▶ **What needs to be done**: Given the material below, return only the lines starting at the line with "(setList z l s).inputs = s.inputs := rfl" and ending at the line with "theorem setList_isoEscalated (z", exactly as they appear.

##### Supplied data #####

/-! ## reply -/

@[simp] theorem reply_phase (e : Entry) (r : Result) (d : ReplyData) (s : State) :
    (reply e r d s).phase = s.phase := rfl
@[simp] theorem reply_now (e : Entry) (r : Result) (d : ReplyData) (s : State) :
    (reply e r d s).now = s.now := rfl
@[simp] theorem reply_msDue (e : Entry) (r : Result) (d : ReplyData) (s : State) :
    (reply e r d s).msDue = s.msDue := rfl
@[simp] theorem reply_sampleTimes (e : Entry) (r : Result) (d : ReplyData) (s : State) :
    (reply e r d s).sampleTimes = s.sampleTimes := rfl
@[simp] theorem reply_pins (e : Entry) (r : Result) (d : ReplyData) (s : State) :
    (reply e r d s).pins = s.pins := rfl
@[simp] theorem reply_work (e : Entry) (r : Result) (d : ReplyData) (s : State) :
    (reply e r d s).work = s.work := rfl
@[simp] theorem reply_nv (e : Entry) (r : Result) (d : ReplyData) (s : State) :
    (reply e r d s).nv = s.nv := rfl
@[simp] theorem reply_nvOk (e : Entry) (r : Result) (d : ReplyData) (s : State) :
    (reply e r d s).nvOk = s.nvOk := rfl
@[simp] theorem reply_invalid (e : Entry) (r : Result) (d : ReplyData) (s : State) :
    (reply e r d s).invalid = s.invalid := rfl
@[simp] theorem reply_acts (e : Entry) (r : Result) (d : ReplyData) (s : State) :
    (reply e r d s).acts = s.acts := rfl
@[simp] theorem reply_overflow (e : Entry) (r : Result) (d : ReplyData) (s : State) :
    (reply e r d s).overflow = s.overflow := rfl
@[simp] theorem reply_defaultMode (e : Entry) (r : Result) (d : ReplyData) (s : State) :
    (reply e r d s).defaultMode = s.defaultMode := rfl
@[simp] theorem reply_inputs (e : Entry) (r : Result) (d : ReplyData) (s : State) :
    (reply e r d s).inputs = s.inputs := rfl
@[simp] theorem reply_hold (e : Entry) (r : Result) (d : ReplyData) (s : State) :
    (reply e r d s).hold = s.hold := rfl
@[simp] theorem reply_isoTimer (e : Entry) (r : Result) (d : ReplyData) (s : State) :
    (reply e r d s).isoTimer = s.isoTimer := rfl
@[simp] theorem reply_isoEscalated (e : Entry) (r : Result) (d : ReplyData) (s : State) :
    (reply e r d s).isoEscalated = s.isoEscalated := rfl
@[simp] theorem reply_lists (e : Entry) (r : Result) (d : ReplyData) (s : State) :
    (reply e r d s).lists = s.lists := rfl
@[simp] theorem reply_outs (e : Entry) (r : Result) (d : ReplyData) (s : State) :
    (reply e r d s).outs = s.outs := rfl
@[simp] theorem reply_cads (e : Entry) (r : Result) (d : ReplyData) (s : State) :
    (reply e r d s).cads = s.cads := rfl
@[simp] theorem reply_chans (e : Entry) (r : Result) (d : ReplyData) (s : State) :
    (reply e r d s).chans = s.chans := rfl
@[simp] theorem reply_store (e : Entry) (r : Result) (d : ReplyData) (s : State) :
    (reply e r d s).store = s.store := rfl
@[simp] theorem reply_capture (e : Entry) (r : Result) (d : ReplyData) (s : State) :
    (reply e r d s).capture = s.capture := rfl
@[simp] theorem reply_phraseMissing (e : Entry) (r : Result) (d : ReplyData) (s : State) :
    (reply e r d s).phraseMissing = s.phraseMissing := rfl
@[simp] theorem reply_warden (e : Entry) (r : Result) (d : ReplyData) (s : State) :
    (reply e r d s).warden = s.warden := rfl
@[simp] theorem reply_lines (e : Entry) (r : Result) (d : ReplyData) (s : State) :
    (reply e r d s).lines = s.lines := rfl
@[simp] theorem reply_amps (e : Entry) (r : Result) (d : ReplyData) (s : State) :
    (reply e r d s).amps = s.amps := rfl
@[simp] theorem reply_standbyAmps (e : Entry) (r : Result) (d : ReplyData) (s : State) :
    (reply e r d s).standbyAmps = s.standbyAmps := rfl
@[simp] theorem reply_serving (e : Entry) (r : Result) (d : ReplyData) (s : State) :
    (reply e r d s).serving = s.serving := rfl
@[simp] theorem reply_windowEnd (e : Entry) (r : Result) (d : ReplyData) (s : State) :
    (reply e r d s).windowEnd = s.windowEnd := rfl
@[simp] theorem reply_rif (e : Entry) (r : Result) (d : ReplyData) (s : State) :
    (reply e r d s).rif = s.rif := rfl
@[simp] theorem reply_slots (e : Entry) (r : Result) (d : ReplyData) (s : State) :
    (reply e r d s).slots = s.slots := rfl
@[simp] theorem reply_cmdQueue (e : Entry) (r : Result) (d : ReplyData) (s : State) :
    (reply e r d s).cmdQueue = s.cmdQueue := rfl
@[simp] theorem reply_deferred (e : Entry) (r : Result) (d : ReplyData) (s : State) :
    (reply e r d s).deferred = s.deferred := rfl
@[simp] theorem reply_reserved (e : Entry) (r : Result) (d : ReplyData) (s : State) :
    (reply e r d s).reserved = s.reserved := rfl
@[simp] theorem reply_reports (e : Entry) (r : Result) (d : ReplyData) (s : State) :
    (reply e r d s).reports = s.reports := rfl
@[simp] theorem reply_reportOverflow (e : Entry) (r : Result) (d : ReplyData) (s : State) :
    (reply e r d s).reportOverflow = s.reportOverflow := rfl
@[simp] theorem reply_alarmLock (e : Entry) (r : Result) (d : ReplyData) (s : State) :
    (reply e r d s).alarmLock = s.alarmLock := rfl
@[simp] theorem reply_commit (e : Entry) (r : Result) (d : ReplyData) (s : State) :
    (reply e r d s).commit = s.commit := rfl
@[simp] theorem reply_restart (e : Entry) (r : Result) (d : ReplyData) (s : State) :
    (reply e r d s).restart = s.restart := rfl
@[simp] theorem reply_pending (e : Entry) (r : Result) (d : ReplyData) (s : State) :
    (reply e r d s).pending = s.pending := rfl

/-! ## setList -/

@[simp] theorem setList_phase (z : Zone) (l : List Claim) (s : State) :
    (setList z l s).phase = s.phase := rfl
@[simp] theorem setList_now (z : Zone) (l : List Claim) (s : State) :
    (setList z l s).now = s.now := rfl
@[simp] theorem setList_msDue (z : Zone) (l : List Claim) (s : State) :
    (setList z l s).msDue = s.msDue := rfl
@[simp] theorem setList_sampleTimes (z : Zone) (l : List Claim) (s : State) :
    (setList z l s).sampleTimes = s.sampleTimes := rfl
@[simp] theorem setList_pins (z : Zone) (l : List Claim) (s : State) :
    (setList z l s).pins = s.pins := rfl
@[simp] theorem setList_work (z : Zone) (l : List Claim) (s : State) :
    (setList z l s).work = s.work := rfl
@[simp] theorem setList_nv (z : Zone) (l : List Claim) (s : State) : (setList z l s).nv = s.nv := rfl
@[simp] theorem setList_nvOk (z : Zone) (l : List Claim) (s : State) :
    (setList z l s).nvOk = s.nvOk := rfl
@[simp] theorem setList_invalid (z : Zone) (l : List Claim) (s : State) :
    (setList z l s).invalid = s.invalid := rfl
@[simp] theorem setList_acts (z : Zone) (l : List Claim) (s : State) :
    (setList z l s).acts = s.acts := rfl
@[simp] theorem setList_overflow (z : Zone) (l : List Claim) (s : State) :
    (setList z l s).overflow = s.overflow := rfl
@[simp] theorem setList_defaultMode (z : Zone) (l : List Claim) (s : State) :
    (setList z l s).defaultMode = s.defaultMode := rfl
@[simp] theorem setList_inputs (z : Zone) (l : List Claim) (s : State) :
    (setList z l s).inputs = s.inputs := rfl
@[simp] theorem setList_hold (z : Zone) (l : List Claim) (s : State) :
    (setList z l s).hold = s.hold := rfl
@[simp] theorem setList_isoTimer (z : Zone) (l : List Claim) (s : State) :
    (setList z l s).isoTimer = s.isoTimer := rfl
@[simp] theorem setList_isoEscalated (z : Zone) (l : List Claim) (s : State) :
    (setList z l s).isoEscalated = s.isoEscalated := rfl
@[simp] theorem setList_outs (z : Zone) (l : List Claim) (s : State) :
    (setList z l s).outs = s.outs := rfl
@[simp] theorem setList_cads (z : Zone) (l : List Claim) (s : State) :
    (setList z l s).cads = s.cads := rfl
@[simp] theorem setList_chans (z : Zone) (l : List Claim) (s : State) :
    (setList z l s).chans = s.chans := rfl
@[simp] theorem setList_store (z : Zone) (l : List Claim) (s : State) :
    (setList z l s).store = s.store := rfl
@[simp] theorem setList_capture (z : Zone) (l : List Claim) (s : State) :
    (setList z l s).capture = s.capture := rfl
@[simp] theorem setList_phraseMissing (z : Zone) (l : List Claim) (s : State) :
    (setList z l s).phraseMissing = s.phraseMissing := rfl
@[simp] theorem setList_warden (z : Zone) (l : List Claim) (s : State) :
    (setList z l s).warden = s.warden := rfl
@[simp] theorem setList_lines (z : Zone) (l : List Claim) (s : State) :
    (setList z l s).lines = s.lines := rfl
@[simp] theorem setList_amps (z : Zone) (l : List Claim) (s : State) :
    (setList z l s).amps = s.amps := rfl
@[simp] theorem setList_standbyAmps (z : Zone) (l : List Claim) (s : State) :
    (setList z l s).standbyAmps = s.standbyAmps := rfl
@[simp] theorem setList_serving (z : Zone) (l : List Claim) (s : State) :
    (setList z l s).serving = s.serving := rfl
@[simp] theorem setList_windowEnd (z : Zone) (l : List Claim) (s : State) :
    (setList z l s).windowEnd = s.windowEnd := rfl
@[simp] theorem setList_rif (z : Zone) (l : List Claim) (s : State) :
    (setList z l s).rif = s.rif := rfl
@[simp] theorem setList_slots (z : Zone) (l : List Claim) (s : State) :
    (setList z l s).slots = s.slots := rfl
@[simp] theorem setList_cmdQueue (z : Zone) (l : List Claim) (s : State) :
    (setList z l s).cmdQueue = s.cmdQueue := rfl
@[simp] theorem setList_deferred (z : Zone) (l : List Claim) (s : State) :
    (setList z l s).deferred = s.deferred := rfl
@[simp] theorem setList_outbound (z : Zone) (l : List Claim) (s : State) :
    (setList z l s).outbound = s.outbound := rfl
@[simp] theorem setList_reserved (z : Zone) (l : List Claim) (s : State) :
    (setList z l s).reserved = s.reserved := rfl
@[simp] theorem setList_reports (z : Zone) (l : List Claim) (s : State) :
    (setList z l s).reports = s.reports := rfl
@[simp] theorem setList_reportOverflow (z : Zone) (l : List Claim) (s : State) :
    (setList z l s).reportOverflow = s.reportOverflow := rfl
@[simp] theorem setList_alarmLock (z : Zone) (l : List Claim) (s : State) :
    (setList z l s).alarmLock = s.alarmLock := rfl
@[simp] theorem setList_commit (z : Zone) (l : List Claim) (s : State) :
    (setList z l s).commit = s.commit := rfl
@[simp] theorem setList_restart (z : Zone) (l : List Claim) (s : State) :
    (setList z l s).restart = s.restart := rfl
@[simp] theorem setList_pending (z : Zone) (l : List Claim) (s : State) :
    (setList z l s).pending = s.pending := rfl

/-! ## setOut -/

@[simp] theorem setOut_phase (z : Zone) (x : ZoneOut) (s : State) :
    (setOut z x s).phase = s.phase := rfl
@[simp] theorem setOut_now (z : Zone) (x : ZoneOut) (s : State) : (setOut z x s).now = s.now := rfl
@[simp] theorem setOut_msDue (z : Zone) (x : ZoneOut) (s : State) :
    (setOut z x s).msDue = s.msDue := rfl
@[simp] theorem setOut_sampleTimes (z : Zone) (x : ZoneOut) (s : State) :
    (setOut z x s).sampleTimes = s.sampleTimes := rfl
@[simp] theorem setOut_pins (z : Zone) (x : ZoneOut) (s : State) :
    (setOut z x s).pins = s.pins := rfl
@[simp] theorem setOut_work (z : Zone) (x : ZoneOut) (s : State) :
    (setOut z x s).work = s.work := rfl
@[simp] theorem setOut_nv (z : Zone) (x : ZoneOut) (s : State) : (setOut z x s).nv = s.nv := rfl
@[simp] theorem setOut_nvOk (z : Zone) (x : ZoneOut) (s : State) :
    (setOut z x s).nvOk = s.nvOk := rfl
@[simp] theorem setOut_invalid (z : Zone) (x : ZoneOut) (s : State) :
    (setOut z x s).invalid = s.invalid := rfl
@[simp] theorem setOut_acts (z : Zone) (x : ZoneOut) (s : State) :
    (setOut z x s).acts = s.acts := rfl
@[simp] theorem setOut_overflow (z : Zone) (x : ZoneOut) (s : State) :
    (setOut z x s).overflow = s.overflow := rfl
@[simp] theorem setOut_defaultMode (z : Zone) (x : ZoneOut) (s : State) :
    (setOut z x s).defaultMode = s.defaultMode := rfl
@[simp] theorem setOut_inputs (z : Zone) (x : ZoneOut) (s : State) :
    (setOut z x s).inputs = s.inputs := rfl
@[simp] theorem setOut_hold (z : Zone) (x : ZoneOut) (s : State) :
    (setOut z x s).hold = s.hold := rfl
@[simp] theorem setOut_isoTimer (z : Zone) (x : ZoneOut) (s : State) :
    (setOut z x s).isoTimer = s.isoTimer := rfl
@[simp] theorem setOut_isoEscalated (z : Zone) (x : ZoneOut) (s : State) :
    (setOut z x s).isoEscalated = s.isoEscalated := rfl
@[simp] theorem setOut_lists (z : Zone) (x : ZoneOut) (s : State) :
    (setOut z x s).lists = s.lists := rfl
@[simp] theorem setOut_cads (z : Zone) (x : ZoneOut) (s : State) :
    (setOut z x s).cads = s.cads := rfl
@[simp] theorem setOut_chans (z : Zone) (x : ZoneOut) (s : State) :
    (setOut z x s).chans = s.chans := rfl
@[simp] theorem setOut_store (z : Zone) (x : ZoneOut) (s : State) :
    (setOut z x s).store = s.store := rfl
@[simp] theorem setOut_capture (z : Zone) (x : ZoneOut) (s : State) :
    (setOut z x s).capture = s.capture := rfl
@[simp] theorem setOut_phraseMissing (z : Zone) (x : ZoneOut) (s : State) :
    (setOut z x s).phraseMissing = s.phraseMissing := rfl
@[simp] theorem setOut_warden (z : Zone) (x : ZoneOut) (s : State) :
    (setOut z x s).warden = s.warden := rfl
@[simp] theorem setOut_lines (z : Zone) (x : ZoneOut) (s : State) :
    (setOut z x s).lines = s.lines := rfl
@[simp] theorem setOut_amps (z : Zone) (x : ZoneOut) (s : State) :
    (setOut z x s).amps = s.amps := rfl
@[simp] theorem setOut_standbyAmps (z : Zone) (x : ZoneOut) (s : State) :
    (setOut z x s).standbyAmps = s.standbyAmps := rfl
@[simp] theorem setOut_serving (z : Zone) (x : ZoneOut) (s : State) :
    (setOut z x s).serving = s.serving := rfl
@[simp] theorem setOut_windowEnd (z : Zone) (x : ZoneOut) (s : State) :
    (setOut z x s).windowEnd = s.windowEnd := rfl
@[simp] theorem setOut_rif (z : Zone) (x : ZoneOut) (s : State) : (setOut z x s).rif = s.rif := rfl
@[simp] theorem setOut_slots (z : Zone) (x : ZoneOut) (s : State) :
    (setOut z x s).slots = s.slots := rfl
@[simp] theorem setOut_cmdQueue (z : Zone) (x : ZoneOut) (s : State) :
    (setOut z x s).cmdQueue = s.cmdQueue := rfl
@[simp] theorem setOut_deferred (z : Zone) (x : ZoneOut) (s : State) :
    (setOut z x s).deferred = s.deferred := rfl
@[simp] theorem setOut_outbound (z : Zone) (x : ZoneOut) (s : State) :
    (setOut z x s).outbound = s.outbound := rfl
@[simp] theorem setOut_reserved (z : Zone) (x : ZoneOut) (s : State) :
    (setOut z x s).reserved = s.reserved := rfl
@[simp] theorem setOut_reports (z : Zone) (x : ZoneOut) (s : State) :
    (setOut z x s).reports = s.reports := rfl
@[simp] theorem setOut_reportOverflow (z : Zone) (x : ZoneOut) (s : State) :
    (setOut z x s).reportOverflow = s.reportOverflow := rfl
@[simp] theorem setOut_alarmLock (z : Zone) (x : ZoneOut) (s : State) :
    (setOut z x s).alarmLock = s.alarmLock := rfl
@[simp] theorem setOut_commit (z : Zone) (x : ZoneOut) (s : State) :
    (setOut z x s).commit = s.commit := rfl
@[simp] theorem setOut_restart (z : Zone) (x : ZoneOut) (s : State) :
    (setOut z x s).restart = s.restart := rfl
@[simp] theorem setOut_pending (z : Zone) (x : ZoneOut) (s : State) :
    (setOut z x s).pending = s.pending := rfl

#####

▶ **Finished exercise**:
    (setList z l s).inputs = s.inputs := rfl
@[simp] theorem setList_hold (z : Zone) (l : List Claim) (s : State) :
    (setList z l s).hold = s.hold := rfl
@[simp] theorem setList_isoTimer (z : Zone) (l : List Claim) (s : State) :
    (setList z l s).isoTimer = s.isoTimer := rfl
@[simp] theorem setList_isoEscalated (z : Zone) (l : List Claim) (s : State) :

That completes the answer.